# Ro/DI unit -Waste water



## Ciddian (Mar 15, 2006)

Sorry for all the questions guys. 

When running your RO/DI system is it normal to have a lot of waste water comming out the waste line. (Like rushing water) but only a dribble from the product line?

From what i read it is like that because of how sensitive the membrane is?

What would be the correct pressure that I would be looking for? My unit seems to sit at 40. Is this normal?

Thanks for any help you guys can offer


----------



## UnderTheSea (Jun 2, 2008)

Unless you are going with a high efficiency Spectapure RO/DI Unit that makes 2 gallons of RO water to 1 gallon of waste, I'm afraid so.

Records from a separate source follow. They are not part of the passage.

-- ==== Sys2Proof/Laws/Ops.lean ====
section
/-! SUPPORT. What each shared operation can do: how the effect of an instruction or an event becomes a step, and what translation, the window
checks and the checks of an access change. -/

namespace Sys2Proof.Laws

open Sys2Proof.Machine Sys2Proof.Claims

/-- However an effect ends, the step goes on. -/
theorem finish_goes (r : Except Stop (Word × State)) (s : State) : Goes (finish r s) := by
  cases r with
  | ok p => exact ⟨_, rfl⟩
  | error e =>
    cases e with
    | trap c tv zp => exact ⟨_, rfl⟩
    | report c tv t => exact ⟨_, rfl⟩
    | hold o => cases o <;> exact ⟨_, rfl⟩
    | want ask => exact ⟨_, rfl⟩
    | late c tv t => exact ⟨_, rfl⟩

theorem run_goes (m : M Unit) (s : State) : Goes (run m s) := finish_goes _ s
theorem runTo_goes (m : M Word) (s : State) : Goes (runTo m s) := finish_goes _ s
theorem runEnd_goes (m : M Unit) (s : State) : Goes (runEnd m s) := by
  unfold runEnd
  cases settle m s with
  | ok p => exact ⟨_, rfl⟩
  | error e =>
    cases e with
    | trap c tv zp => exact ⟨_, rfl⟩
    | report c tv t => exact ⟨_, rfl⟩
    | hold o => cases o <;> exact ⟨_, rfl⟩
    | want ask => exact ⟨_, rfl⟩
    | late c tv t => exact ⟨_, rfl⟩
theorem act_goes (r : Option State) (s : State) : Goes (act r s) := by cases r <;> exact ⟨_, rfl⟩

/-- An event that may happen gives its state; one that may not changes nothing. -/
theorem act_some {r : Option State} {s t : State} (h : r = some t) : act r s = .next t := by subst h; rfl
theorem act_none {r : Option State} {s : State} (h : r = none) : act r s = .next s := by subst h; rfl

/-- The packets under way without their marks to fill an L1 line. -/
def unfilled (s : State) : List (Nat × Packet) := s.pkts.map fun (x : Nat × Packet) => (x.1, { x.2 with fill := false })

/-- What translation may change: the TLBs, the walk caches of the dies, L1 lines that it drops, and the marks of lines under way to fill an L1 (R338,
R339). -/
def Walked (s t : State) : Prop :=
  { t with clusters := s.clusters, cores := s.cores, dies := s.dies, pkts := s.pkts } = s
    ∧ (∀ cl, { t.clusterAt cl with tlb := (s.clusterAt cl).tlb } = s.clusterAt cl)
    ∧ (∀ k, { t.coreAt k with l1 := (s.coreAt k).l1 } = s.coreAt k)
    ∧ (∀ d, { t.dieAt d with walks := (s.dieAt d).walks } = s.dieAt d)
    ∧ unfilled t = unfilled s

theorem Walked.refl (s : State) : Walked s s := ⟨rfl, fun _ => rfl, fun _ => rfl, fun _ => rfl, rfl⟩

theorem Walked.trans {s t u : State} (h : Walked s t) (g : Walked t u) : Walked s u := by
  refine ⟨?_, fun cl => ?_, fun k => ?_, fun d => ?_, g.2.2.2.2.trans h.2.2.2.2⟩
  · rw [← h.1, ← g.1]
  · rw [← h.2.1 cl, ← g.2.1 cl]
  · rw [← h.2.2.1 k, ← g.2.2.1 k]
  · rw [← h.2.2.2.1 d, ← g.2.2.2.1 d]

theorem Walked.putL1 (s : State) (k : Nat) (ls : List L1Line) : Walked s (s.modCore k fun c => { c with l1 := ls }) := by
  refine ⟨rfl, fun _ => rfl, fun j => ?_, fun _ => rfl, rfl⟩
  by_cases h : j = k
  · subst h; rw [coreAt_modCore]
  · rw [coreAt_modCore_other _ _ _ _ h]

theorem Walked.putTlb (s : State) (cl : Nat) (f : List Tlb → List Tlb) : Walked s (s.modCluster cl fun c => { c with tlb := f c.tlb }) := by
  refine ⟨rfl, fun j => ?_, fun _ => rfl, fun _ => rfl, rfl⟩
  by_cases h : j = cl
  · subst h; rw [clusterAt_modCluster]
  · rw [clusterAt_modCluster_other _ _ _ _ h]

theorem Walked.putWalks (s : State) (d : Nat) (f : List WalkEnt → List WalkEnt) : Walked s (s.modDie d fun x => { x with walks := f x.walks }) := by
  refine ⟨rfl, fun _ => rfl, fun _ => rfl, fun j => ?_, rfl⟩
  by_cases h : j = d
  · subst h; rw [dieAt_modDie]
  · rw [dieAt_modDie_other _ _ _ _ h]

theorem unfillRun_walked (s : State) (cl : Nat) (e : Tlb) : Walked s (s.unfillRun cl e) := by
  refine ⟨rfl, fun _ => rfl, fun _ => rfl, fun _ => rfl, ?_⟩
  simp only [unfilled, State.unfillRun, List.map_map]
  refine List.map_congr_left fun x _ => ?_
  simp only [Function.comp_apply]
  split <;> rfl

/-- A fold of steps that change no more than translation may. -/
theorem Walked.foldl {α : Type} (f : State → α → State) (hf : ∀ s a, Walked s (f s a)) : ∀ (l : List α) (s : State), Walked s (l.foldl f s)
  | [], s => Walked.refl s
  | a :: l, s => (hf s a).trans (Walked.foldl f hf l (f s a))

theorem dropL1_walked (s : State) (cl : Nat) (p : L1Line → Bool) : Walked s (s.dropL1 cl p) := by
  refine Walked.foldl _ (fun s i => ?_) _ s
  cases h : Tab.find? s.cores (cl * 8 + i) with
  | none => exact Walked.refl s
  | some c =>
    have hc : s.coreAt (cl * 8 + i) = c := by simp [State.coreAt, Tab.get, h]
    have := Walked.putL1 s (cl * 8 + i) ((s.coreAt (cl * 8 + i)).l1.filter fun x => !p x)
    simpa [State.modCore, hc] using this

theorem tlbFill_walked (s : State) (cl : Nat) (n : Tlb) : Walked s (s.tlbFill cl n) := by
  unfold State.tlbFill
  extract_lets old used keep
  split
  exact (Walked.foldl (fun (s : State) (e : Tlb) => (s.dropL1 cl e.ofLine).unfillRun cl e)
    (fun s _ => (dropL1_walked s cl _).trans (unfillRun_walked _ cl _)) _ s).trans (Walked.putTlb _ cl fun _ => _)

theorem tlbLookup_walked {s t : State} {cl p job va : Nat} {k : AKind} {e : Tlb} (h : s.tlbLookup cl p job va k = .ok (e, t)) : Walked s t := by
  unfold State.tlbLookup at h
  simp only at h
  split at h
  · simp only [Except.ok.injEq, Prod.mk.injEq] at h
    rw [← h.2]
    exact Walked.putTlb s cl fun _ => _
  · split at h
    · cases h
    · cases h
    · cases h
    · simp only [Except.ok.injEq, Prod.mk.injEq] at h
      rw [← h.2]
      exact (Walked.putWalks s (cl / 64) fun _ => _).trans (tlbFill_walked _ cl _)

/-- Translation changes TLBs and L1 lines only (R337, R338). -/
theorem xlate_walked {s t : State} {o : Origin} {va : Nat} {k : AKind} {pg : Page} (h : s.xlate o va k = .ok (pg, t)) : Walked s t := by
  unfold State.xlate at h
  simp only [bind, Except.bind] at h
  split at h
  · cases h
  · rename_i v hv
    obtain ⟨e, s1⟩ := v
    simp only at h
    split at h
    · cases h
    · simp only [Except.ok.injEq, Prod.mk.injEq] at h
      rw [← h.2]
      exact tlbLookup_walked hv

/-- So do the window checks. -/
theorem place_walked {s t : State} {o : Origin} {p : Word} {n : Nat} {k : AKind} {r : Reach} (h : s.place o p n k = .ok (r, t)) : Walked s t := by
  unfold State.place at h
  simp only at h
  repeat' split at h
  all_goals cases h
  all_goals first
    | exact Walked.refl _
    | (apply xlate_walked; assumption)

/-- And the checks of an access (R61). -/
theorem reach_walked {s t : State} {o : Origin} {p : Word} {n : Nat} {k : AKind} {r : Reach} (h : s.reach o p n k = .ok (r, t)) : Walked s t := by
  unfold State.reach at h
  repeat' split at h
  all_goals first
    | cases h
    | exact place_walked h

/-- Translation changes no byte of memory. -/
theorem Walked.bytes {s t : State} (h : Walked s t) : Bytes s t := by
  intro l
  cases l with
  | hbm pa =>
    have := congrArg (fun u : State => Memory.read u.hbm pa) h.1
    exact this
  | scratch cl off =>
    have := congrArg (fun u : Cluster => Memory.read u.scratch off) (h.2.1 cl)
    exact this
  | priv k off =>
    have := congrArg (fun u : Core => Memory.read u.priv off) (h.2.2.1 k)
    exact this
  | remote pkg pa => rfl

end Sys2Proof.Laws
end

Depending on where your pressure gauge is located it could be just whatever your municipal pressure is at (unless you are on a well).

HTH
Chris


----------



## Ciddian (Mar 15, 2006)

Ohh i see i see.... Yea that waste water irks the hell out of me lol

I just wasnt sure if I had it right or not.

Is that one of the units you have?


----------



## conix67 (Jul 27, 2008)

Yeah Ciddian I think what you're seeing is normal just as UTC said. 

So the conclusion is these typical RO systems do waste a lot of water!

The waste water should be fine for any other use though. I wonder if there's a way to easily capture them and use them for other things.


----------



## UnderTheSea (Jun 2, 2008)

That is the unit I have my eye on, but at this point it's not in the the budget.

Many do use the water for other sources like laundry, watering the garden etc.


----------



## planter (Jun 9, 2008)

The waste water would be perfect for African cichlids. They would love that harder water.


----------



## BWI (Nov 13, 2008)

UnderTheSea said:


> That is the unit I have my eye on, but at this point it's not in the the budget.
> 
> Many do use the water for other sources like laundry, watering the garden etc.


I spoke with a customer and they wanted to put that waste water into their toilet on the main floor. easy to do, just put the hose in the back of the tank and leave it and shut off the house water.. This method is easy and safe. It will never overflow, and you use the water instead of wasting it. Downside your ro unit has to be running to fill the tank. In my case ours is always on for the tank and also drinking so its always running most of the time.


----------



## Ciddian (Mar 15, 2006)

oohh that is another great idea!  thanks tyler!


----------